Task description: Restate word for word the lines of the entries below, starting with the line that holds "allEngines.foldl (deliverTo b g v) s" and ending with the line that holds "hotRun := if", and no others.

Listed entries:
/-- Spare mapping begins, 1.000 µs after the failure of engine `e` (R166, R167): the survivors switch at their next segment
boundary; of the bell being acquired, a free number of points has reached engine `e` already, and the N−1 lessons process it (R234). Of a bell that
started after the failure R167 lists no point: it loses none. -/
def startSpare (e : Fin 32) (s : State) : State :=
  let part (b : BellRec) : Nat :=
    let n := b.header.points
    let ts := tsOf b.header.mode
    let t := s.clk.now - b.startAt
    if t < 1000 then 0 else if b.endKnown || n * ts + 6024 ≤ t then n else s.free (min n (t / ts + 1) + 1)
  let s := (s.onAcquiring fun b =>
    { b with spareFrom := part b, header := { b.header with variant := if b.endKnown then b.header.variant else 1 } }).onProcessing fun b => { b with spareFrom := b.header.points }
  let s := s.draw.setNum K.spareMap e.val
  { s with array := { s.array with
    kind := some 1, spareAt := none,
    engines := s.array.engines.map fun (x : Engine) => { x with switchTo := !x.appendix, switchAt := x.cycle } } }

/-! ### The fabric (R156) -/

/-- The fabric delivers a bell to engine `e`: point records in run order, appendix slots (those without a point filled with poison
markers of a free value), header copy and clip map. -/
def deliverTo (b : BellRec) (g : BellSignal) (poison : BitVec 32) (s : State) (e : Fin 32) : State :=
  let m := mapOf s e
  if m.runs.isEmpty then s
  else
    let n := b.header.number
    let base := byParity m.buf n
    let app := byParity m.app n
    let w := pointBytes b.header.mode
    let slots := (appendixSlots s b e).flatMap fun x => match x with
      | some i => wordsOf (g.pointRecord i)
      | none => List.replicate (w / 4) { v := poison, bad := true }
    let s := writeWords e base (m.delivered.flatMap fun i => wordsOf (g.pointRecord i)) s
    let s := writeWords e app slots s
    let s := writeWords e (base + m.headerOff) (wordsOf (headerCopy b.header)) s
    writeWords e (base + m.clipOff) (wordsOf (leBytes 32 b.header.clipMap.toNat)) s

/-- The fabric delivers a bell to every engine. -/
def deliverBell (b : BellRec) (g : BellSignal) (s : State) : State :=
  let (v, s) := freeWord s
  allEngines.foldl (deliverTo b g v) s

/-! ### The end overhead (R208, R213, R219) -/

/-- RING_OFFSET of bell `n` in ring region `i`-th of the image (R240): in 8-byte units; none where the region has no record
size. -/
def ringOffsetOf (s : State) (m : Sparse DVal) (r : BarnRegion) (n : Nat) : Option Nat :=
  let (sr, d) := if r.kind = 2 then (granarySlotBytes (imgPoints (runImage s)), 1)
    else if r.kind = 3 then
      (recordBytesOf m r.index, natIn m (K.temporalDecim r.index))
    else (131072, 1)
  let rr := if sr = 0 then 0 else r.length / sr
  if rr = 0 || d = 0 then none else some (n / d % rr * sr / 8)
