/-! ### Thermal (R428) -/

/-- A result of housekeeping source 0x23, in mK. -/
def thermalResult (mk : Nat) (high : Bool) (s : State) : State :=
  if high then s
  else
    let p := s.policy
    let s := { s with policy := { p with
      hotRun := if s.nat K.thermalHigh < mk then p.hotRun + 1 else 0,
      shutRun := if s.nat K.thermalShut < mk then p.shutRun + 1 else 0,
      belowSince := if mk < s.nat K.thermalLow then some (p.belowSince.getD s.clk.now) else none } }
    let n := s.nat K.thermalConsec
    let hot := decide (n ≤ s.policy.hotRun) && !causeStands s 2
    let shut := decide (n ≤ s.policy.shutRun) && !causeStands s 3
    let s := if hot then setCause 2 true s else s
    let s := if shut then setCause 3 true s else s
    if hot || shut then causeArose 5 s else s

/-- The thermal and shut-down causes clear. -/
def thermalClears (s : State) : State :=
  if causeStands s 2 || causeStands s 3 then causeCleared (setCause 3 false (setCause 2 false s)) else s

/-! ### Failed engines (R165, R169) -/

/-- Engine `e` is declared failed (R165), with cause `why` of record 0x0402: 0 no safe point, 1 hard location, 2 memory BIST,
3 classroom fault. `loc` and `addr` go into LAST_FAULT (R174). -/
def failEngine (why loc addr : Nat) (e : Fin 32) (s : State) : State :=
  if !bitOf (s.nat K.enginesInService) e then s
  else
    let b := leBytes 8 s.bell.number ++ leBytes 4 addr ++ leBytes 1 loc ++ leBytes 1 4 ++ leBytes 2 (s.eng e).segment
    let s := discardWrites e (s.setBlock (K.lastFault e) b)
    let s := s.onEng e fun x => { x with failedAt := some s.clk.now, flight := [], branch := none, reps := [] }
    let s := s.setNum K.enginesInService
      (bitsOf (fun i => i != e.val && bitOf (s.nat K.enginesInService) i) 32 : Nat)
    let s := setCause (if why = 3 then 1 else 0) true (s.setNum (K.engineState e) 4)
    raise (96 + e) (raise 25 (record 1 (0x3000 + e) 0x0402 (b ++ leBytes 1 why) s))

/-- One engine fails in a running device: the decision is made at the declaration instant (R422). -/
def engineFails (why loc addr : Nat) (e : Fin 32) (s : State) : State :=
  if !bitOf (s.nat K.enginesInService) e then s else causeArose 6 (failEngine why loc addr e s)

/-- A classroom fault (R169, R432): its eight engines fail, and one decision answers them. -/
def classroomFails (c : Fin 4) (s : State) : State :=
  if (s.room c).failed then s
  else
    let s := s.onRoom c fun r => { r with failed := true }
    let s := (List.range 8).foldl (fun (s : State) (k : Nat) =>
      let e : Fin 32 := ⟨(8 * c.val + k) % 32, Nat.mod_lt _ (by decide)⟩
      let loc := s.free 7
      failEngine 3 loc (s.draw.free (2 ^ 32)) e s.draw.draw) s
    causeArose 6 s

end Sys2Proof.Machine
end

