-- ==== Sys2Proof/Machine/DictCommands.lean ====
section
/-!
DEFINITION. Machine/DictCommands.lean: the commands that reach the part as dictionary requests, one per entry that has a row of its own,
the general ones (R335, R342, R348, R349), the dictionary port (R350) and staged operations (R351 to R354).  What an accepted
write does is in Effects.lean.
-/

namespace Sys2Proof.Machine

/-! ### General requests -/

/-- DICT_READ (R342). -/
def execDictRead (src : Src) (args : ReadArgs) (s : State) : Host.Outcome State Fault Refusal :=
  finish (runRequest src false [{ index := args.index, sub := args.sub, op := 1, offset := args.offset, length := args.length,
                                  generation := args.generation }] 0 s)

/-- DICT_SHADOW_READ (R348). -/
def execDictShadowRead (src : Src) (args : ReadArgs) (s : State) : Host.Outcome State Fault Refusal :=
  finish (runRequest src false [{ index := args.index, sub := args.sub, op := 3, offset := args.offset, length := args.length,
                                  generation := args.generation }] 0 s)

/-- DICT_WRITE (R335). -/
def execDictWrite (src : Src) (args : WriteArgs) (s : State) : Host.Outcome State Fault Refusal :=
  finish (runRequest src false [{ index := args.index, sub := args.sub, op := 2, length := BitVec.ofNat 32 args.data.length,
                                  data := args.data }] 0 s)

/-- DICT_GROUP_WRITE (R349). -/
def execDictGroupWrite (src : Src) (items : List Item) (s : State) : Host.Outcome State Fault Refusal :=
  finish (runRequest src true items 0 s)

/-- DP_CONTROL (R350): GO submits the request buffer. -/
def portGo (v : BitVec 32) (s : State) : State :=
  if !v.getLsbD 0 then s
  else if s.dict.portBusy || (s.dict.waiting[3]).isSome then { s with dict := { s.dict with portGoLost := true } }
  else
    let bytes := (List.range 20480).map fun k => sparseGet (fun _ => 0) s.dict.portRequest k
    selfTurns 4 (presentRequest 3 (parseRequest bytes) .port { s with dict := { s.dict with portBusy := true } })

/-- DP_STATUS (R350): W1C of DONE and GO_LOST. -/
def portClear (v : BitVec 32) (s : State) : State :=
  { s with dict := { s.dict with portDone := s.dict.portDone && !v.getLsbD 30,
                                 portGoLost := s.dict.portGoLost && !v.getLsbD 29 } }

/-- DP_GO (R350): a write of DP_CONTROL by the application core. -/
def execDpGo (value : BitVec 32) (dt : Nat) (s : State) : Host.Outcome State Fault Refusal :=
  finish (coreAccess 1 true 1 (portBase + 0xF000) dt (portGo value) s)

/-- DP_STATUS_CLEAR (R350): W1C of DONE and GO_LOST. -/
def execDpStatusClear (value : BitVec 32) (dt : Nat) (s : State) : Host.Outcome State Fault Refusal :=
  finish (coreAccess 1 true 1 (portBase + 0xF004) dt (portClear value) s)

/-- SHADOW_APPLY_STOPPED (R348): pending writes take effect with bells stopped. -/
def execShadowApplyStopped (s : State) : Host.Outcome State Fault Refusal :=
  finish (if s.stopped then applyPending s else s)

/-! ### Bells, time and the edge time-stampers -/

/-- BELL_RUN_ARM: 2000.04 := 1 (R33). -/
def execBellRunArm (src : Src) (s : State) : Host.Outcome State Fault Refusal := finish (runScalar src K.bellRun 1 1 s)

/-- BELL_RUN_STOP: 2000.04 := 0 (R34). -/
def execBellRunStop (src : Src) (s : State) : Host.Outcome State Fault Refusal := finish (runScalar src K.bellRun 1 0 s)

/-- DEVICE_TIME_WRITE: 2100.02 (R61). -/
def execDeviceTimeWrite (src : Src) (value : BitVec 64) (s : State) : Host.Outcome State Fault Refusal :=
  finish (runScalar src K.deviceTime 8 value.toNat s)

/-- TIME_SOURCE_SELECT: 2100.01 (R42). -/
def execTimeSourceSelect (src : Src) (value : BitVec 8) (s : State) : Host.Outcome State Fault Refusal :=
  finish (runScalar src K.timeSource 1 value.toNat s)

/-- TDC_OWNER_CHANGE: 2210+c.03 (R44). -/
def execTdcOwnerChange (src : Src) (chan : Fin 8) (value : BitVec 8) (s : State) : Host.Outcome State Fault Refusal :=
  finish (runScalar src (K.owner chan) 1 value.toNat s)

/-! ### Source drive and receiver -/

/-- FAULT_CLEAR: 2500.09 (R96). -/
def execFaultClear (src : Src) (value : BitVec 8) (s : State) : Host.Outcome State Fault Refusal :=
  finish (runScalar src K.faultClear 1 value.toNat s)

/-- DRIVE_RESTORE: 2500.01 := 1 (R100). -/
def execDriveRestore (src : Src) (s : State) : Host.Outcome State Fault Refusal := finish (runScalar src K.driveEnable 1 1 s)

/-- DRIVE_REMOVE: 2500.01 := 0 (R100). -/
def execDriveRemove (src : Src) (s : State) : Host.Outcome State Fault Refusal := finish (runScalar src K.driveEnable 1 0 s)

/-- CAL_RUN: 2800.05 := 1 (R110). -/
def execCalRun (src : Src) (s : State) : Host.Outcome State Fault Refusal := finish (runScalar src K.calRun 1 1 s)

/-- CAPTURE_ARM: 2820.06 := 1 (R130). -/
def execCaptureArm (src : Src) (s : State) : Host.Outcome State Fault Refusal := finish (runScalar src K.capArm 1 1 s)

/-- CAL_RESET: 2900.1A := 1 (R267). -/
def execCalReset (src : Src) (s : State) : Host.Outcome State Fault Refusal := finish (runScalar src K.calReset 1 1 s)

/-- TRACE_END_LEARN: 2900.33 := 1 (R276). -/
def execTraceEndLearn (src : Src) (s : State) : Host.Outcome State Fault Refusal :=
  finish (runScalar src K.traceEndLearn 1 1 s)

/-! ### Engines and timetables -/

/-- FAULT_INJECT: 3000.08 (R173). -/
def execFaultInject (src : Src) (value : BitVec 16) (s : State) : Host.Outcome State Fault Refusal :=
  finish (runScalar src K.faultInject 2 value.toNat s)

/-- TT_LOAD: 3000.12 := 1 (R225). -/
def execTtLoad (src : Src) (s : State) : Host.Outcome State Fault Refusal := finish (runScalar src K.ttLoad 1 1 s)

/-- TT_IMAGE_PIECE: a piece of 3000.11 (R347). -/
def execTtImagePiece (src : Src) (offset : BitVec 32) (data : List Byte) (s : State) : Host.Outcome State Fault Refusal :=
  finish (runRequest src false [writeItem K.ttImage offset.toNat data] 0 s)

/-! ### Detection and harvests -/

/-- MANUAL_TRIGGER: 3800.09 (R247). -/
def execManualTrigger (src : Src) (value : BitVec 16) (s : State) : Host.Outcome State Fault Refusal :=
  finish (runScalar src K.manualTrigger 2 value.toNat s)

/-- TRIGGER_NEXT: a read of 3800.04 (R259). -/
def execTriggerNext (src : Src) (s : State) : Host.Outcome State Fault Refusal := finish (runRead src K.triggerNext 32 s)

/-- HARVEST_RELEASE: 3900.09 (R253). -/
def execHarvestRelease (src : Src) (value : BitVec 32) (s : State) : Host.Outcome State Fault Refusal :=
  finish (runScalar src K.harvestRelease 4 value.toNat s)

/-- HARVEST_AREA_RESIZE: 3900.06 (R253). -/
def execHarvestAreaResize (src : Src) (value : BitVec 64) (s : State) : Host.Outcome State Fault Refusal :=
  finish (runScalar src K.harvestAreaBytes 8 value.toNat s)

/-! ### Housekeeping and barn -/

/-- HK_START_ENTRY: 4800.06 := 1 (R282). -/
def execHkStartEntry (src : Src) (s : State) : Host.Outcome State Fault Refusal := finish (runScalar src K.hkStart 1 1 s)

/-- HK_CAL_RUN: 4800.0A := 1 (R291). -/
def execHkCalRun (src : Src) (s : State) : Host.Outcome State Fault Refusal := finish (runScalar src K.hkCalRun 1 1 s)

/-- STICKY_CLEAR: 4800.0D (R297). -/
def execStickyClear (src : Src) (value : BitVec 8) (s : State) : Host.Outcome State Fault Refusal :=
  finish (runScalar src K.stickyClear 1 value.toNat s)

/-- LOG_CLEAR: 5400.10 (R330). -/
def execLogClear (src : Src) (value : BitVec 8) (s : State) : Host.Outcome State Fault Refusal :=
  finish (runScalar src K.logClear 1 value.toNat s)

/-! ### Staged operations -/

/-- OP_START of a kind: 7000.01 (R351). -/
def opStartBytes (kind : Nat) (arg : BitVec 8) : List Byte := [BitVec.ofNat 8 kind, arg] ++ zeros 14

/-- OP_START_TIMETABLE_LOAD (R351). -/
def execOpStartTimetableLoad (src : Src) (arg : BitVec 8) (s : State) : Host.Outcome State Fault Refusal :=
  finish (runWrite src K.opStart (opStartBytes 1 arg) s)

/-- OP_START_PROFILE_SAVE (R351). -/
def execOpStartProfileSave (src : Src) (arg : BitVec 8) (s : State) : Host.Outcome State Fault Refusal :=
  finish (runWrite src K.opStart (opStartBytes 2 arg) s)

/-- OP_START_PROFILE_APPLY (R356). -/
def execOpStartProfileApply (src : Src) (arg : BitVec 8) (s : State) : Host.Outcome State Fault Refusal :=
  finish (runWrite src K.opStart (opStartBytes 3 arg) s)

/-- OP_START_FLASH_PROGRAM (R351). -/
def execOpStartFlashProgram (src : Src) (arg : BitVec 8) (s : State) : Host.Outcome State Fault Refusal :=
  finish (runWrite src K.opStart (opStartBytes 4 arg) s)

/-- STAGED_OP_STEP_DONE (R352). -/
def execStagedOpStepDone (k : Fin 8) (dt : Nat) (s : State) : Host.Outcome State Fault Refusal :=
  finish (stepDone k (s.elapse dt))

/-- STAGED_OP_STEP_REPORT (R352). -/
def execStagedOpStepReport (k : Fin 8) (dt : Nat) (s : State) : Host.Outcome State Fault Refusal :=
  finish (stepReport k (s.elapse dt))

/-- OP_ABORT: 7000.02 (R354). -/
def execOpAbort (src : Src) (value : BitVec 32) (s : State) : Host.Outcome State Fault Refusal :=
  finish (runScalar src K.opAbort 4 value.toNat s)

/-- LATCH_CLEAR: 1100.03 (R358). -/
def execLatchClear (src : Src) (value : BitVec 32) (s : State) : Host.Outcome State Fault Refusal :=
  finish (runScalar src K.latchClear 4 value.toNat s)

/-! ### Ring, interrupts and the application core -/

/-- LINK_DELAY_WRITE: 7410+p.03 (R378). -/
def execLinkDelayWrite (src : Src) (port : Fin 2) (value : BitVec 32) (s : State) : Host.Outcome State Fault Refusal :=
  finish (runScalar src (K.linkDelay port) 4 value.toNat s)

/-- PENDING_CLEAR: 5800.03 (R412). -/
def execPendingClear (src : Src) (data : List Byte) (s : State) : Host.Outcome State Fault Refusal :=
  finish (runWrite src K.pendingClear data s)

/-- ROUTES_WRITE: 5800.04 (R416). -/
def execRoutesWrite (src : Src) (data : List Byte) (s : State) : Host.Outcome State Fault Refusal :=
  finish (runWrite src K.routes data s)

/-- TARGET_DISABLE: 5800.05 (R413). -/
def execTargetDisable (src : Src) (value : BitVec 8) (s : State) : Host.Outcome State Fault Refusal :=
  finish (runScalar src K.targetDisable 1 value.toNat s)

/-- APP_CORE_HOLD: 5880.01 := 0 (R410). -/
def execAppCoreHold (src : Src) (s : State) : Host.Outcome State Fault Refusal := finish (runScalar src K.appCoreRun 1 0 s)

/-- APP_CORE_RELEASE: 5880.01 := 1 (R410). -/
def execAppCoreRelease (src : Src) (s : State) : Host.Outcome State Fault Refusal :=
  finish (runScalar src K.appCoreRun 1 1 s)

/-! ### Policy, protection and power -/

/-- LEVEL_RETURN: 7800.04 := 1 (R433). -/
def execLevelReturn (src : Src) (s : State) : Host.Outcome State Fault Refusal := finish (runScalar src K.levelReturn 1 1 s)

/-- LIFECYCLE_ADVANCE: 6000.01 (R438). -/
def execLifecycleAdvance (src : Src) (value : BitVec 8) (s : State) : Host.Outcome State Fault Refusal :=
  finish (runScalar src K.lifecycleAdvance 1 value.toNat s)

/-- KEY_PROGRAM: 6000.03 (R441). -/
def execKeyProgram (src : Src) (data : List Byte) (s : State) : Host.Outcome State Fault Refusal :=
  finish (runWrite src K.keyProgram data s)

/-- KEY_REVOKE: 6000.04 (R441). -/
def execKeyRevoke (src : Src) (value : BitVec 8) (s : State) : Host.Outcome State Fault Refusal :=
  finish (runScalar src K.keyRevoke 1 value.toNat s)

/-- NONCE: a read of 6020+ini.01 (R442). -/
def execNonce (src : Src) (ini : Fin 3) (s : State) : Host.Outcome State Fault Refusal :=
  finish (runRead src (K.nonce ini) 16 s)

/-- SESSION_OPEN: 6020+ini.02 (R442). -/
def execSessionOpen (src : Src) (ini : Fin 3) (data : List Byte) (s : State) : Host.Outcome State Fault Refusal :=
  finish (runWrite src (K.sessionOpen ini) data s)

/-- SESSION_CLOSE: 6020+ini.04 := 1 (R443). -/
def execSessionClose (src : Src) (ini : Fin 3) (s : State) : Host.Outcome State Fault Refusal :=
  finish (runScalar src (K.sessionClose ini) 1 1 s)

/-- WINDOW_WRITE: 6040+w.01 (R447). -/
def execWindowWrite (src : Src) (window : Fin 3) (data : List Byte) (s : State) : Host.Outcome State Fault Refusal :=
  finish (runWrite src (K.window window) data s)

/-- DEBUG_REQUEST: 6000.06 (R449). -/
def execDebugRequest (src : Src) (value : BitVec 8) (stuck : BitVec 2) (s : State) : Host.Outcome State Fault Refusal :=
  finish (runRequest src false [writeItem K.debugRequest 0 [value]] stuck s)

/-- POWER_REQUEST_RUN: 6400.01 := 0 (R452). -/
def execPowerRequestRun (src : Src) (s : State) : Host.Outcome State Fault Refusal := finish (runScalar src K.powerRequest 1 0 s)

/-- POWER_REQUEST_WATCH: 6400.01 := 1 (R452). -/
def execPowerRequestWatch (src : Src) (s : State) : Host.Outcome State Fault Refusal :=
  finish (runScalar src K.powerRequest 1 1 s)

/-- POWER_REQUEST_STANDBY: 6400.01 := 2 (R452). -/
def execPowerRequestStandby (src : Src) (s : State) : Host.Outcome State Fault Refusal :=
  finish (runScalar src K.powerRequest 1 2 s)

/-- POWER_REQUEST_SHUTDOWN: 6400.01 := 3 (R495). -/
def execPowerRequestShutdown (src : Src) (s : State) : Host.Outcome State Fault Refusal :=
  finish (runScalar src K.powerRequest 1 3 s)

end Sys2Proof.Machine
end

Response for this exercise:
  allEngines.foldl (deliverTo b g v) s

/-! ### The end overhead (R208, R213, R219) -/

/-- RING_OFFSET of bell `n` in ring region `i`-th of the image (R240): in 8-byte units; none where the region has no record
size. -/
def ringOffsetOf (s : State) (m : Sparse DVal) (r : BarnRegion) (n : Nat) : Option Nat :=
  let (sr, d) := if r.kind = 2 then (granarySlotBytes (imgPoints (runImage s)), 1)
    else if r.kind = 3 then
      (recordBytesOf m r.index, natIn m (K.temporalDecim r.index))
    else (131072, 1)
  let rr := if sr = 0 then 0 else r.length / sr
  if rr = 0 || d = 0 then none else some (n / d % rr * sr / 8)
/-! ### Thermal (R428) -/

/-- A result of housekeeping source 0x23, in mK. -/
def thermalResult (mk : Nat) (high : Bool) (s : State) : State :=
  if high then s
  else
    let p := s.policy
    let s := { s with policy := { p with
      hotRun := if s.nat K.thermalHigh < mk then p.hotRun + 1 else 0,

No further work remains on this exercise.